> Provided data:

§ §

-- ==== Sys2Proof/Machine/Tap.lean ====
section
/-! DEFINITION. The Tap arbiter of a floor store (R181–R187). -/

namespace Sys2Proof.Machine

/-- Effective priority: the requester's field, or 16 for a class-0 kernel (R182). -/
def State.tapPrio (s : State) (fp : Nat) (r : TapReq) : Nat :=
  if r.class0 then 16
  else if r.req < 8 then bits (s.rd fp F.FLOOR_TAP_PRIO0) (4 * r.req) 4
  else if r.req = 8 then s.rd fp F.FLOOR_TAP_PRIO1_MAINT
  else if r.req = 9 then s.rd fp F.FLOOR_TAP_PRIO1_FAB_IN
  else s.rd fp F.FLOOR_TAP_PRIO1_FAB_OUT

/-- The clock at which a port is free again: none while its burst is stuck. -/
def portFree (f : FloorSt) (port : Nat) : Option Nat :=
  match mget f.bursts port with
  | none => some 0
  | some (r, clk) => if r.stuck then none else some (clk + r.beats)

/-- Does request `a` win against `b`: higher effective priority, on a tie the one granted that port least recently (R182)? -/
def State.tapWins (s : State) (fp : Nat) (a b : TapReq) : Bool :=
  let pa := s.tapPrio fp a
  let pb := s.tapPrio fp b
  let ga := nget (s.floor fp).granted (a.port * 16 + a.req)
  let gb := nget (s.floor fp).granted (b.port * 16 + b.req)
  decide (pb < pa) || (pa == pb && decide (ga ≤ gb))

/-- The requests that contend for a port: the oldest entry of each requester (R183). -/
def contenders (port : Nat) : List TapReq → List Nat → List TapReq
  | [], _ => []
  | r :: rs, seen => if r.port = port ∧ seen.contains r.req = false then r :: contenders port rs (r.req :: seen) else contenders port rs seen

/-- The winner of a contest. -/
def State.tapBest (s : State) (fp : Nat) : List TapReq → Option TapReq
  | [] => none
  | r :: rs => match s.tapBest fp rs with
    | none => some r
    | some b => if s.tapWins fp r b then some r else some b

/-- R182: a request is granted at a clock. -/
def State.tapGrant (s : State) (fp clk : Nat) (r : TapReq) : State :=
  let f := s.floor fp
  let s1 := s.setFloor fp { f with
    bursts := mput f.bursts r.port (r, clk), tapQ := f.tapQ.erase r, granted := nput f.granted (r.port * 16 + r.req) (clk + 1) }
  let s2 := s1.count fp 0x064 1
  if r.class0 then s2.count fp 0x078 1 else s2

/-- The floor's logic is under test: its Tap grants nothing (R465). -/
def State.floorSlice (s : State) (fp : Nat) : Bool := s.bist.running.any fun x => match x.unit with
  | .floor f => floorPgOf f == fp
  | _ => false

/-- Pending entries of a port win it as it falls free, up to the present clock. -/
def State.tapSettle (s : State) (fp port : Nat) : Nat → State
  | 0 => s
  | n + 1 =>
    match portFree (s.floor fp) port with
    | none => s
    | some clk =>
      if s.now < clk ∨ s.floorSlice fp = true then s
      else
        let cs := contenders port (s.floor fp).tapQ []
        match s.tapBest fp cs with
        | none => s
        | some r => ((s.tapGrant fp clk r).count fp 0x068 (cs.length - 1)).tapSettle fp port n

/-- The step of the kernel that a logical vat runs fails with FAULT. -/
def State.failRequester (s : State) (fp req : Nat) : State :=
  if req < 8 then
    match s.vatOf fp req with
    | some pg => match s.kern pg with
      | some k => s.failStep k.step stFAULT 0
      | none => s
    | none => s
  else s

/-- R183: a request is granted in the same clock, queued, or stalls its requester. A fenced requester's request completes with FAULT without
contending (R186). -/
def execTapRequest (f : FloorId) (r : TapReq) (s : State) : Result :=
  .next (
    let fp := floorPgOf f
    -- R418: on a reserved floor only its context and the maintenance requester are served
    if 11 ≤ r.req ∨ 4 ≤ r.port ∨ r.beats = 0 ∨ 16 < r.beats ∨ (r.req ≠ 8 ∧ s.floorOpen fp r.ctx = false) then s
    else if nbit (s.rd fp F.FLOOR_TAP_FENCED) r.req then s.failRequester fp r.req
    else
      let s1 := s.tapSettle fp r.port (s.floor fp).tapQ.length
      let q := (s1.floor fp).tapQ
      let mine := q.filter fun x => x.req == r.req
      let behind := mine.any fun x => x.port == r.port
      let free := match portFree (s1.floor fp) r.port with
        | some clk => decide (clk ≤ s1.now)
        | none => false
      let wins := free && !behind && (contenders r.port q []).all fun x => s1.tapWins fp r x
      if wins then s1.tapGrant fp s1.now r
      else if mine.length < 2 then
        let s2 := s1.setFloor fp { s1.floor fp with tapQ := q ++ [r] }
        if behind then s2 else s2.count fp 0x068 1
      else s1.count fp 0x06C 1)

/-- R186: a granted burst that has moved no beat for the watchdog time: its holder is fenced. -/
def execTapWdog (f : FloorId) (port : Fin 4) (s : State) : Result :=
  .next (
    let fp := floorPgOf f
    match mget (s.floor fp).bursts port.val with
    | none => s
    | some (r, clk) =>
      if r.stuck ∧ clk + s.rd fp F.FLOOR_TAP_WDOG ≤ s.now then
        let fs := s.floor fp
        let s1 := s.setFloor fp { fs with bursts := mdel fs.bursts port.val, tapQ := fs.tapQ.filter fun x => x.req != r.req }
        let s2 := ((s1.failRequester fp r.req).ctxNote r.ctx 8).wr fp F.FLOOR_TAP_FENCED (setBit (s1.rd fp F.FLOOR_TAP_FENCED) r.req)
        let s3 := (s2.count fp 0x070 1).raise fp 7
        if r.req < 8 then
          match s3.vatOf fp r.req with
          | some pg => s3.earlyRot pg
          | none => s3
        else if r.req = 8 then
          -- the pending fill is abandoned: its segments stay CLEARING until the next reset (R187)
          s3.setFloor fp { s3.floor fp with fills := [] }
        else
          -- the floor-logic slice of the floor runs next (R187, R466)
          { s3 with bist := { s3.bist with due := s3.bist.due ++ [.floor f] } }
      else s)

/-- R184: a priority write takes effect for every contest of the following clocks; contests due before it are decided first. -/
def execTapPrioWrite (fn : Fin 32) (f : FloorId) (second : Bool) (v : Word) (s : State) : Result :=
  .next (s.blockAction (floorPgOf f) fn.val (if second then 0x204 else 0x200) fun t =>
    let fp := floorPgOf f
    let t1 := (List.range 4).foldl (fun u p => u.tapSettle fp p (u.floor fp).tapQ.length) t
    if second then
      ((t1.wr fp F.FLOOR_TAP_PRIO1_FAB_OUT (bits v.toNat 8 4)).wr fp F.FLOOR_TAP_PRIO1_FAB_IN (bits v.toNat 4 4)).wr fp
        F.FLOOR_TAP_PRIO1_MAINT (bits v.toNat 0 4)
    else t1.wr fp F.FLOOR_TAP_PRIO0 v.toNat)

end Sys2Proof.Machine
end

§ §

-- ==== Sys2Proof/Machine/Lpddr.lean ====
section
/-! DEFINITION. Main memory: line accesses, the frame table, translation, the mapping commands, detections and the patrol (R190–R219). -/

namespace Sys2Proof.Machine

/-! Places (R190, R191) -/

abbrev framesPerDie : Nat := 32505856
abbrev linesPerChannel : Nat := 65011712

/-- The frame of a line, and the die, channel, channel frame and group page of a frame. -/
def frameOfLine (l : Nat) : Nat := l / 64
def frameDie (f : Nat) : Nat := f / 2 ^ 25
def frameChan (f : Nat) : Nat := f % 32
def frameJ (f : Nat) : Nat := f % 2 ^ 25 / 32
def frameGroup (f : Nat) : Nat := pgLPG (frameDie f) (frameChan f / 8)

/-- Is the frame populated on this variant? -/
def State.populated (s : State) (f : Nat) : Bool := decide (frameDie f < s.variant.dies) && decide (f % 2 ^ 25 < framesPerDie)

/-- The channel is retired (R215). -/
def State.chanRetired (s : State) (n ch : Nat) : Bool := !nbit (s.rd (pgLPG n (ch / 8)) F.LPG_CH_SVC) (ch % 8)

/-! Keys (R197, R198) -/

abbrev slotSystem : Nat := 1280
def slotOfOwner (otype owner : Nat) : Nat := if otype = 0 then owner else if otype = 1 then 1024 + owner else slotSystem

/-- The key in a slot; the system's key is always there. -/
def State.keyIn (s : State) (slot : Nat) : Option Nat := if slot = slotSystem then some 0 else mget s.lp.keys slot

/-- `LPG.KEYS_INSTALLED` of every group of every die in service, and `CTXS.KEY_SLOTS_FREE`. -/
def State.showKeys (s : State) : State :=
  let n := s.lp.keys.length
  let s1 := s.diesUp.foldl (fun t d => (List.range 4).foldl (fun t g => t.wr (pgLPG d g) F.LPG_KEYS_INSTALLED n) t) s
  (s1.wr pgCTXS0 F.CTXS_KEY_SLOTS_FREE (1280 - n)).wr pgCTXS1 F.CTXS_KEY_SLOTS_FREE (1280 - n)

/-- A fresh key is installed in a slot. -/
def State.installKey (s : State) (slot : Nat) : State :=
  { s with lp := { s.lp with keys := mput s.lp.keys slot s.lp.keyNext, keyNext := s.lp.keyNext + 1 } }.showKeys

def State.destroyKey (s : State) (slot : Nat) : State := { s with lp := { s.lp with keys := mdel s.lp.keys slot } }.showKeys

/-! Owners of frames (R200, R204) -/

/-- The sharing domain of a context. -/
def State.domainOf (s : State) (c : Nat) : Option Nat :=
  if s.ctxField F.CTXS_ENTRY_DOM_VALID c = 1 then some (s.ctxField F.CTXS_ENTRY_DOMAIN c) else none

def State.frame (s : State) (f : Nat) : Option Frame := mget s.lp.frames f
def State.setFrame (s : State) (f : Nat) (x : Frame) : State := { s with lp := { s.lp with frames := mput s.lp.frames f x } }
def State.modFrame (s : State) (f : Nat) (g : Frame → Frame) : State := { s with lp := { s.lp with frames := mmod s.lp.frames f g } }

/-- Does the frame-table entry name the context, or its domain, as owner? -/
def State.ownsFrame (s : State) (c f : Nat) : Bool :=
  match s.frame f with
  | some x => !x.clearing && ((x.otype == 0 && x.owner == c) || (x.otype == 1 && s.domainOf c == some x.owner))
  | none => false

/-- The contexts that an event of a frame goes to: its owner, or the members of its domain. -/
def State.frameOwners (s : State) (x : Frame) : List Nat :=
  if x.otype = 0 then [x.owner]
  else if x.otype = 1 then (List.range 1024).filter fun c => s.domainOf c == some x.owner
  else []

§ §

> Task statement: Show each line of the material where the word "step" occurs.

> Completed exercise:
/-- The step of the kernel that a logical vat runs fails with FAULT. -/
      | some k => s.failStep k.step stFAULT 0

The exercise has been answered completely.